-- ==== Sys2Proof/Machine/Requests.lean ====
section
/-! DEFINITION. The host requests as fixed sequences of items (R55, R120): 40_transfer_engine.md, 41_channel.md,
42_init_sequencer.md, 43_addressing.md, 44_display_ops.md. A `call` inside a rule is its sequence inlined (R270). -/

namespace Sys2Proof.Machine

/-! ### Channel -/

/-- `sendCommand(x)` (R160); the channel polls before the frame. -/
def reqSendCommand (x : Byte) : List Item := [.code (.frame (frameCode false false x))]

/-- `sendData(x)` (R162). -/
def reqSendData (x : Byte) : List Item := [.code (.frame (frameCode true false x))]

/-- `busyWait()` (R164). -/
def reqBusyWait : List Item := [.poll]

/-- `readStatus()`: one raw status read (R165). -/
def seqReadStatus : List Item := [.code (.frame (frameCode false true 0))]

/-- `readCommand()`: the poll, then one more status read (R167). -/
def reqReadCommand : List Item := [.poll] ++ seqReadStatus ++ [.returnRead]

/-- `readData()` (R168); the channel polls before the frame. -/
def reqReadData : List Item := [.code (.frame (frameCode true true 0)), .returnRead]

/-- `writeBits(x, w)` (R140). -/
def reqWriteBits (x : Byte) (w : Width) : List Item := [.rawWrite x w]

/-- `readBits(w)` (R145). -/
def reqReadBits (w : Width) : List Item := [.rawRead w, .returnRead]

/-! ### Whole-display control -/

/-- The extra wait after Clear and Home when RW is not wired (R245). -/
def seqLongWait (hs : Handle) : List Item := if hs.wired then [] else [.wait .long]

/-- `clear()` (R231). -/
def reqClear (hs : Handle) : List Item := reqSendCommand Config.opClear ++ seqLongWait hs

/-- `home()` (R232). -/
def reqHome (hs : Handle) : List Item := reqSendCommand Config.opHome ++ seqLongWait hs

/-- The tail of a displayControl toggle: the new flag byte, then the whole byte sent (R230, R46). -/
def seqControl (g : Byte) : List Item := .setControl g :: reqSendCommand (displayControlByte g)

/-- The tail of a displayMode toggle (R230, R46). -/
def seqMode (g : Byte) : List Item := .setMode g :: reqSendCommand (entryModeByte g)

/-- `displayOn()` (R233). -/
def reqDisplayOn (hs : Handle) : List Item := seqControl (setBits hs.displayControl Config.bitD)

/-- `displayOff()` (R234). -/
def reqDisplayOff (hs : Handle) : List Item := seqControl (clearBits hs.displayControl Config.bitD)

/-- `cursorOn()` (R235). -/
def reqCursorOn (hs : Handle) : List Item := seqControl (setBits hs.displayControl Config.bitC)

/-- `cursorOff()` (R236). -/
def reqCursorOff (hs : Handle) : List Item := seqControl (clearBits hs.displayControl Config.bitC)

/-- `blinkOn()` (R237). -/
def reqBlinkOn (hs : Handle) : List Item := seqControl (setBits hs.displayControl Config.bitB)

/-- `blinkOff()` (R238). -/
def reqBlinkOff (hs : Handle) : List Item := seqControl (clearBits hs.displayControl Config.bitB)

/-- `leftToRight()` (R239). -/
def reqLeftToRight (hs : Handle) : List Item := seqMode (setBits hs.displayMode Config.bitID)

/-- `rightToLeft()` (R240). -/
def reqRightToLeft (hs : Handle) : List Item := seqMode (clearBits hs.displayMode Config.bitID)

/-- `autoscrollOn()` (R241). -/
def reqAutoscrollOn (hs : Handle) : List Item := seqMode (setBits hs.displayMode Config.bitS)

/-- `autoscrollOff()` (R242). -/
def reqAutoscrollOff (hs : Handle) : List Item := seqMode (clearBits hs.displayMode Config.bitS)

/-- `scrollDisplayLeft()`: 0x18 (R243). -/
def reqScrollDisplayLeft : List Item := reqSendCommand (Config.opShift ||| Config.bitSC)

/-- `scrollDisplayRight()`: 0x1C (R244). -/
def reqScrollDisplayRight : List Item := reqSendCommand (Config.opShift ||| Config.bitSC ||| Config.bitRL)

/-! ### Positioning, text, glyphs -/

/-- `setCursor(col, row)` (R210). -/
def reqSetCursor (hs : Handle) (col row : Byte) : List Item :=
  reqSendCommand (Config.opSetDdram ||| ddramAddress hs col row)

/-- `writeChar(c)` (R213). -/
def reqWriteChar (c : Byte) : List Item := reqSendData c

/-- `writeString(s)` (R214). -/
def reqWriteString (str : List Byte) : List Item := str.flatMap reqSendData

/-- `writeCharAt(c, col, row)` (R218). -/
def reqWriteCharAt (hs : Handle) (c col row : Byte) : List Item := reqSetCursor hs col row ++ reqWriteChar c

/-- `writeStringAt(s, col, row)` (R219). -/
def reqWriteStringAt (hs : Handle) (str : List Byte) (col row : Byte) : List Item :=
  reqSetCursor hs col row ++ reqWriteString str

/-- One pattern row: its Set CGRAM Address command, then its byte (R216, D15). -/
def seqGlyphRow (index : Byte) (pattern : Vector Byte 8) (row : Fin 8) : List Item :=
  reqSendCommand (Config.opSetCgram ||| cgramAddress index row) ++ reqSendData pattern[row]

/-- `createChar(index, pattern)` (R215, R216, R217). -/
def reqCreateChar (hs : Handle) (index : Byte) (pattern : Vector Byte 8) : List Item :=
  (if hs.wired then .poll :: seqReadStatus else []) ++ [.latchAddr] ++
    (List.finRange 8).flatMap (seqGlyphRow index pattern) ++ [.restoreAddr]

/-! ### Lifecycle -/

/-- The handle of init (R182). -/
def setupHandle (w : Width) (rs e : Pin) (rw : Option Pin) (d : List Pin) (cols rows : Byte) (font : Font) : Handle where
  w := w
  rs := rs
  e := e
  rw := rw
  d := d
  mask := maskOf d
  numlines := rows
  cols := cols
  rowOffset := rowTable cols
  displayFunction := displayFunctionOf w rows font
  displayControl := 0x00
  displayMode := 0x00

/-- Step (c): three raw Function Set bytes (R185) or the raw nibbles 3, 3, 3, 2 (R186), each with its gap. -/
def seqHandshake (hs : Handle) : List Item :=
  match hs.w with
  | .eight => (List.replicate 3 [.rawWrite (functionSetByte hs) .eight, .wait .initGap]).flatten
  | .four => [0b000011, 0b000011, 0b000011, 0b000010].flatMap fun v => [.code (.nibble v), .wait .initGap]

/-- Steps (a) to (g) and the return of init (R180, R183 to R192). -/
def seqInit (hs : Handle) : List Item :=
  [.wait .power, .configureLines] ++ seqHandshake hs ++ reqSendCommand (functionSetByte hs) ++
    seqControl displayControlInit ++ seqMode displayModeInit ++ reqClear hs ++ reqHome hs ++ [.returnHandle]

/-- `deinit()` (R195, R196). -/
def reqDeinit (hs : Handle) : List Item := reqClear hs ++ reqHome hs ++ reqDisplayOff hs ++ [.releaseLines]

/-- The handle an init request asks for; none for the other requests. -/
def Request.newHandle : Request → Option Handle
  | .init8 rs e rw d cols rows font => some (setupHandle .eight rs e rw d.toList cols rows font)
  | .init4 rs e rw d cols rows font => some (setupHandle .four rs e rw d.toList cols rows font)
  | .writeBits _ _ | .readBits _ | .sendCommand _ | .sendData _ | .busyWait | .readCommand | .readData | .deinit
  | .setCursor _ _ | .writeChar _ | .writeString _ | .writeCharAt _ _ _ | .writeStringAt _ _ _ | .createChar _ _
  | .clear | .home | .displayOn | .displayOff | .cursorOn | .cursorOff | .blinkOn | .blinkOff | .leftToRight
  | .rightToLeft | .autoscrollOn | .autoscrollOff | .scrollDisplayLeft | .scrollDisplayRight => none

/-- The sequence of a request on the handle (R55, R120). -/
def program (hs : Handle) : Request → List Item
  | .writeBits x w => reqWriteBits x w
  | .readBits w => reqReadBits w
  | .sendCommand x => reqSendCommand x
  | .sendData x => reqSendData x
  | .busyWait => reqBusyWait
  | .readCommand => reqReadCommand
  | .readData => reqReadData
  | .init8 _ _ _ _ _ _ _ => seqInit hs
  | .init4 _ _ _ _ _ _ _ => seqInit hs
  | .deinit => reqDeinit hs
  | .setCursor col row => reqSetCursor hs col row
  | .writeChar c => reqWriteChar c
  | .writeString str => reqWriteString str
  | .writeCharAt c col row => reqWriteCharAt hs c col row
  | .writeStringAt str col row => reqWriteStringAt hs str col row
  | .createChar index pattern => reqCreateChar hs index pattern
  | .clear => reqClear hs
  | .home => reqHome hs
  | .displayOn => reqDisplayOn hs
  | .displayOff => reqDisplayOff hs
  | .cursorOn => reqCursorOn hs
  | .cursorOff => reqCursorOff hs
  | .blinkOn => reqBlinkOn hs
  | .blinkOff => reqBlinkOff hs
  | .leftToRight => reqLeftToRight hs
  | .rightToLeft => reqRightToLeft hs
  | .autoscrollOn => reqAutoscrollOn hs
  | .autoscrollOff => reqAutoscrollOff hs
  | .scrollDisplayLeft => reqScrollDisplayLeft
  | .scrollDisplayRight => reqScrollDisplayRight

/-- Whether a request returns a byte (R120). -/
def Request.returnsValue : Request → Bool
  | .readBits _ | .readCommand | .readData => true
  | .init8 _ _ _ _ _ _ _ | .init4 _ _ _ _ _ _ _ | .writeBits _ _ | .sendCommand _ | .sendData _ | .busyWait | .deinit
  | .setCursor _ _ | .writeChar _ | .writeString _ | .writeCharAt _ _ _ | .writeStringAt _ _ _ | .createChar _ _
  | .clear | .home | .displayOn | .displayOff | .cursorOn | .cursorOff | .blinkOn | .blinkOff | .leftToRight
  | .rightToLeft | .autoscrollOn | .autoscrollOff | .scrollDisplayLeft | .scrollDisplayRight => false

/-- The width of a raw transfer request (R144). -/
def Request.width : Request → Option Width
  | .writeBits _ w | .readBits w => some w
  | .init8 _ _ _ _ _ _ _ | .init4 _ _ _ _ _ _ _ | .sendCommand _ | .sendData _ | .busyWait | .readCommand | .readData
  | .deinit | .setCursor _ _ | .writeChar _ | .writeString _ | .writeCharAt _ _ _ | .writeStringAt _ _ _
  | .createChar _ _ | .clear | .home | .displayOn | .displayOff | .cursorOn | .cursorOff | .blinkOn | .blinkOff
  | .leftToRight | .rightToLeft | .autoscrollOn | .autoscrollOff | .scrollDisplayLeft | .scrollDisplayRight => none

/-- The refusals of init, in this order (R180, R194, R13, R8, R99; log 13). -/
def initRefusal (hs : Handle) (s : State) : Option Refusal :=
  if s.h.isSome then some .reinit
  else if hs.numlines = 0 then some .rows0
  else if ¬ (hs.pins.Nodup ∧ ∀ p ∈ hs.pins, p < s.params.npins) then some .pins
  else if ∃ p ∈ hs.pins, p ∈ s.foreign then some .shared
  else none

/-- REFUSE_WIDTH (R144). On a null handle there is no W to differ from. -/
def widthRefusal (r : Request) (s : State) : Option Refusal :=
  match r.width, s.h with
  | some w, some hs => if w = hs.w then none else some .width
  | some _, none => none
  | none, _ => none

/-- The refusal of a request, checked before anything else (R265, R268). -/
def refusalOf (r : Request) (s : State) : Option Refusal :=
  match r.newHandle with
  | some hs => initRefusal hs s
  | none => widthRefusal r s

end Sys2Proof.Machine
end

::::

▶ [Exercise goal] In the entries above, find each line with the string "true" and copy it.

▶ [Result of this exercise]
def reqSendData (x : Byte) : List Item := [.code (.frame (frameCode true false x))]
def seqReadStatus : List Item := [.code (.frame (frameCode false true 0))]
def reqReadData : List Item := [.code (.frame (frameCode true true 0)), .returnRead]
  | .readBits _ | .readCommand | .readData => true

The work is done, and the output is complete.